Nevertheless, it is inappropriate to assume that the plaintiff "can prove facts which it has not alleged or that the defendants have violated the . . . laws in ways that have not been alleged." Associated Gen. Contractors of Calif., Inc. v. Calif. State Council of Carpenters, 459 U.S. 519, 526 (1983). Moreover, the court "need not assume the truth of legal conclusions cast in the form of factual allegations." United States ex rel. Chunie v. Ringrose, 788 F.2d 638, 643 n.2 (9th Cir. 1986). Indeed, "[t]hreadbare recitals of the elements of a cause of action, supported by mere conclusory statements, do not suffice." Ashcroft v. Iqbal, 129 S.Ct. 1937, 1949 (2009)(citing Bell Atlantic Corp. v. Twombly, 550 U.S. 544, 555 (2007)).
In ruling upon a motion to dismiss, the court may consider only the complaint, any exhibits thereto, and matters which may be judicially noticed pursuant to Federal Rule of Evidence 201. See Mir v. Little Co. of Mary Hospital, 844 F.2d 646, 649 (9th Cir. 1988); Isuzu Motors Ltd. v. Consumers Union of United States, Inc., 12 F. Supp.2d 1035, 1042 (C.D. Cal. 1998).
Ultimately, the court may not dismiss a complaint in which the plaintiff alleged enough facts to "state a claim to relief that is plausible on its face." Iqbal, 129 S.Ct. at 1949 (citing Bell Atlantic Corp. v. Twombly, 550 U.S. 544, 570 (2007)). Only where a plaintiff has failed to "nudge [his or her] claims across the line from conceivable to plausible," is the complaint properly dismissed. Id. at 1952. When there are well-pleaded factual allegations, "a court should assume their veracity and then determine whether they plausibly give rise to an entitlement to relief." Id. at 1950.
A. Railway Labor Act Preemption
Defendants contend that the Railway Labor Act ("RLA"), 45 U.S.C. § 151, et seq., preempts the Third and Fifth causes of action because the outcome of the claims are substantially dependent upon an analysis of the terms of a collective bargaining agreement ("CBA").

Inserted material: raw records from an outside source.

/-- Settles O34: memory stays canonical because only the call writes it, inside the stack page; the log stays good because
a step appends events of unrecognised bytes only. -/
theorem stepKeepsInvariant : Obligations.StepKeepsInvariant := by
  intro s t hinv h
  obtain ⟨hmem, hdiag⟩ := hinv
  refine ⟨?_, (step_grows h).all_unrecognised hdiag⟩
  rw [eq_execState_of_step h]
  exact execState_mem_wf _ hmem

/-- Settles O23: a step leaves `execState`, whose memory is the old one or the old one with the call's two bytes pushed. -/
theorem stepWritesOnlyTheStackPage : Obligations.StepWritesOnlyTheStackPage := by
  intro s t addr hm h haddr
  rw [eq_execState_of_step h]
  exact get_execState_mem _ hm haddr

end Sys2Proof.Machine
end

section
/-! The statements of spec/20_memory.md about the memory operations and the host operations that reach memory. -/

namespace Sys2Proof.Machine

/-! ### The host's operations on memory in a Ready session (70_reset_and_hazards.md R174) -/

theorem perform_read (p : Config.Params) {s : State} (hs : s.session = .ready) (addr : Nat) :
    perform p (.read addr) s = orFault (memRead addr s.mem) s fun b => .returned (.nat b.toNat) s :=
  perform_ready hs (by simp)

theorem perform_write (p : Config.Params) {s : State} (hs : s.session = .ready) (addr : Nat) {k : Nat} (hk : k < 256) :
    perform p (.write addr k) s =
      orFault (memWrite addr (BitVec.ofNat 8 k) s.mem) s fun m => .returned .unit (s.setMem m) :=
  (perform_ready hs (by simp)).trans (if_pos hk)

/-- A byte written at a 16-bit address. -/
theorem perform_write_byte (p : Config.Params) {s : State} (hs : s.session = .ready) (addr : Word) (v : Byte) :
    perform p (.write addr.toNat v.toNat) s = .returned .unit (s.setMem (s.mem.set addr.toNat v)) := by
  rw [perform_write p hs _ v.isLt, BitVec.ofNat_toNat, BitVec.setWidth_eq, memWrite_word]
  rfl

theorem perform_writeWord (p : Config.Params) {s : State} (hs : s.session = .ready) (cycles : Int) (value : Word)
    (addr : Nat) : perform p (.writeWord cycles value addr) s =
      orFault (writeWord cycles value addr s.mem) s fun r => .returned (.int r.2) (s.setMem r.1) :=
  perform_ready hs (by simp)

/-- Settles O42: a write that answers is the plain one; that of the byte already held is the identity by the uniqueness of
the canonical form. -/
theorem memoryIsPlainStorage : Obligations.MemoryIsPlainStorage := by
  refine ⟨fun m m' addr v hm h => ?_, fun p s addr hs ha => ?_⟩
  · obtain ⟨ha, rfl⟩ := memWrite_ok h
    refine ⟨Memory.set_wf hm ha v, ?_, fun other hne => memRead_congr (Memory.get_set_of_ne hm hne v), fun hheld => ?_⟩
    · rw [memRead_of_lt ha, Memory.get_set_self hm]
    · rw [memRead_of_lt ha] at hheld
      cases hheld
      exact Memory.set_get_self hm ha
  · rw [perform_read p hs, memRead_of_lt ha]
    rfl

/-- Settles O45: one clause for each of the three answers of `writeWord`. -/
theorem writeWordWritesLittleEndian : Obligations.WriteWordWritesLittleEndian := by
  refine ⟨fun p s cycles value addr hs hm ha => ⟨_, ?_, Memory.get_set_set_succ hm (by omega) _ _⟩,
    fun p s cycles value hs => ?_, fun p s cycles value addr hs ha => ?_⟩
  · rw [perform_writeWord p hs, writeWord_of_lt ha]
    rfl
  · rw [perform_writeWord p hs, writeWord_at_top]
    rfl
  · rw [perform_writeWord p hs, writeWord_of_ge ha]
    rfl

/-- Settles O46: a WriteWord that answers lies below 65535, and the bytes there are the value's low and high byte. -/
theorem writeWordReadsBack : Obligations.WriteWordReadsBack := by
  intro m m' cycles c value addr hm h
  have ha := lt_of_writeWord_ok h
  rw [writeWord_of_lt ha] at h
  cases h
  have hget := Memory.get_set_set_succ hm (show addr < 65536 by omega) (loByte value) (hiByte value)
  refine ⟨loByte value, hiByte value, ?_, ?_, loByte_add_hiByte value, rfl⟩
  · rw [memRead_of_lt (by omega), hget, if_pos rfl]
  · rw [memRead_of_lt (by omega), hget, if_neg (by omega), if_pos rfl]

/-! ### A program the host writes (R55) -/

/-- What the core sees at a 16-bit address after a byte is written at another or the same one. -/
theorem State.peek_setMem_set (s : State) {m : Memory} (hm : m.wf) (addr other : Word) (v : Byte) :
    (s.setMem (m.set addr.toNat v)).peek other = if other = addr then v else (s.setMem m).peek other := by
  simp [State.peek, Memory.get_set hm, BitVec.toNat_inj]

/-- Three bytes written from PC on are the instruction at PC: modulo 2^16 their addresses are distinct. -/
theorem fetchInstr_of_written (s : State) {m : Memory} (hm : m.wf) (op b1 b2 : Byte) :
    fetchInstr (s.setMem (((m.set s.pc.toNat op).set (s.pc + 1).toNat b1).set (s.pc + 2).toNat b2)) =
      assemble op b1 b2 := by
  have hm1 := Memory.set_wf hm s.pc.isLt op
  have hm2 := Memory.set_wf hm1 (s.pc + 1).isLt b1
  simp only [fetchInstr, State.setMem_pc, s.peek_setMem_set hm2, s.peek_setMem_set hm1, s.peek_setMem_set hm]
  simp

/-- An operation that returns lets the run go on from the state it leaves (70_reset_and_hazards.md R177). -/
theorem runOps_of_returned {p : Config.Params} {op : HostOp} {ops : List HostOp} {s t : State} {v : HostValue}
    (h : perform p op s = .returned v t) :
    runOps p (op :: ops) s = { runOps p ops t with results := v :: (runOps p ops t).results } := by
  rw [runOps_cons, h]

/-- Settles O48: Reset leaves PC at RESET_PC and memory empty, each Write answers, and the fetch sees the three bytes. -/
theorem programWrittenAtResetPcRuns : Obligations.ProgramWrittenAtResetPcRuns := by
  intro p s op b1 b2 hs
  have hfetch := fetchInstr_of_written (State.resetWith p s.diag) initialise_wf op b1 b2
  refine ⟨_, ?_, rfl, (step_ready rfl).trans (congrArg (exec · _) hfetch)⟩
  rw [runOps_of_returned (perform_reset p hs), runOps_of_returned (perform_write_byte p rfl _ _),
    runOps_of_returned (perform_write_byte p rfl _ _), runOps_of_returned (perform_write_byte p rfl _ _)]
  rfl

/-- Settles O41: the two sides of the bounds check. -/
theorem byteOperationsAreBoundsChecked : Obligations.ByteOperationsAreBoundsChecked :=
  fun m _ v hm => ⟨fun ha => ⟨memRead_of_ge ha m, memWrite_of_ge ha v m⟩,
    fun ha => ⟨memRead_of_lt ha m, _, memWrite_of_lt ha v m, Memory.get_set_self hm _ v⟩⟩

/-- Settles O44: Initialise empties the list of written bytes, and a Reset that returns leaves `State.resetWith`. -/
theorem initialiseZeroesMemory : Obligations.InitialiseZeroesMemory := by
  refine ⟨fun p s hs => perform_ready hs (by simp), Memory.get_nil, fun p s t v h => ?_⟩
  cases leaves_of_returned h with
  | reset _ => exact ⟨Memory.get_nil, Eq.symm⟩
  | flags | memory | same => contradiction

In Violation of Public Policy*fn2 In his Third cause of action, plaintiff asserts that defendants wrongfully terminated him in violation of public policy. (Compl. ¶ 22.) Defendants argue that whether plaintiff was properly dismissed under the CBA or whether plaintiff's discharge was motivated by retaliatory reasons cannot be determined without interpreting the CBA.
The RLA establishes a comprehensive framework to resolve labor disputes in the railroad industry. See 45 U.S.C. § 151a; Hawaiian Airlines v. Norris, 512 U.S. 246, 252 (1994); Atchison, Topeka & Santa Fe Ry. Co. v. Buell, 480 U.S. 557, 563 n.9 (1987). Minor disputes that require the interpretation or application of a collective bargaining agreement can be resolved only through the RLA mechanisms. See Norris, 512 U.S. at 252-53. However, the RLA does not preempt a state law cause of action if the claim involves rights and obligations that exist independent of the CBA and if the claim requires only a purely factual inquiry into the retaliatory motive of the employer. See id. at 260, 266. In a common law claim of wrongful termination in violation of public policy, "the cause of action turns on why the employer took the action it did, and the existence of a source of public policy to which the employee's claim is tethered." Cramer v. Consol. Freightways, Inc., 209 F.3d 1122, 1134-35 (9th Cir. 2000). An employee's ...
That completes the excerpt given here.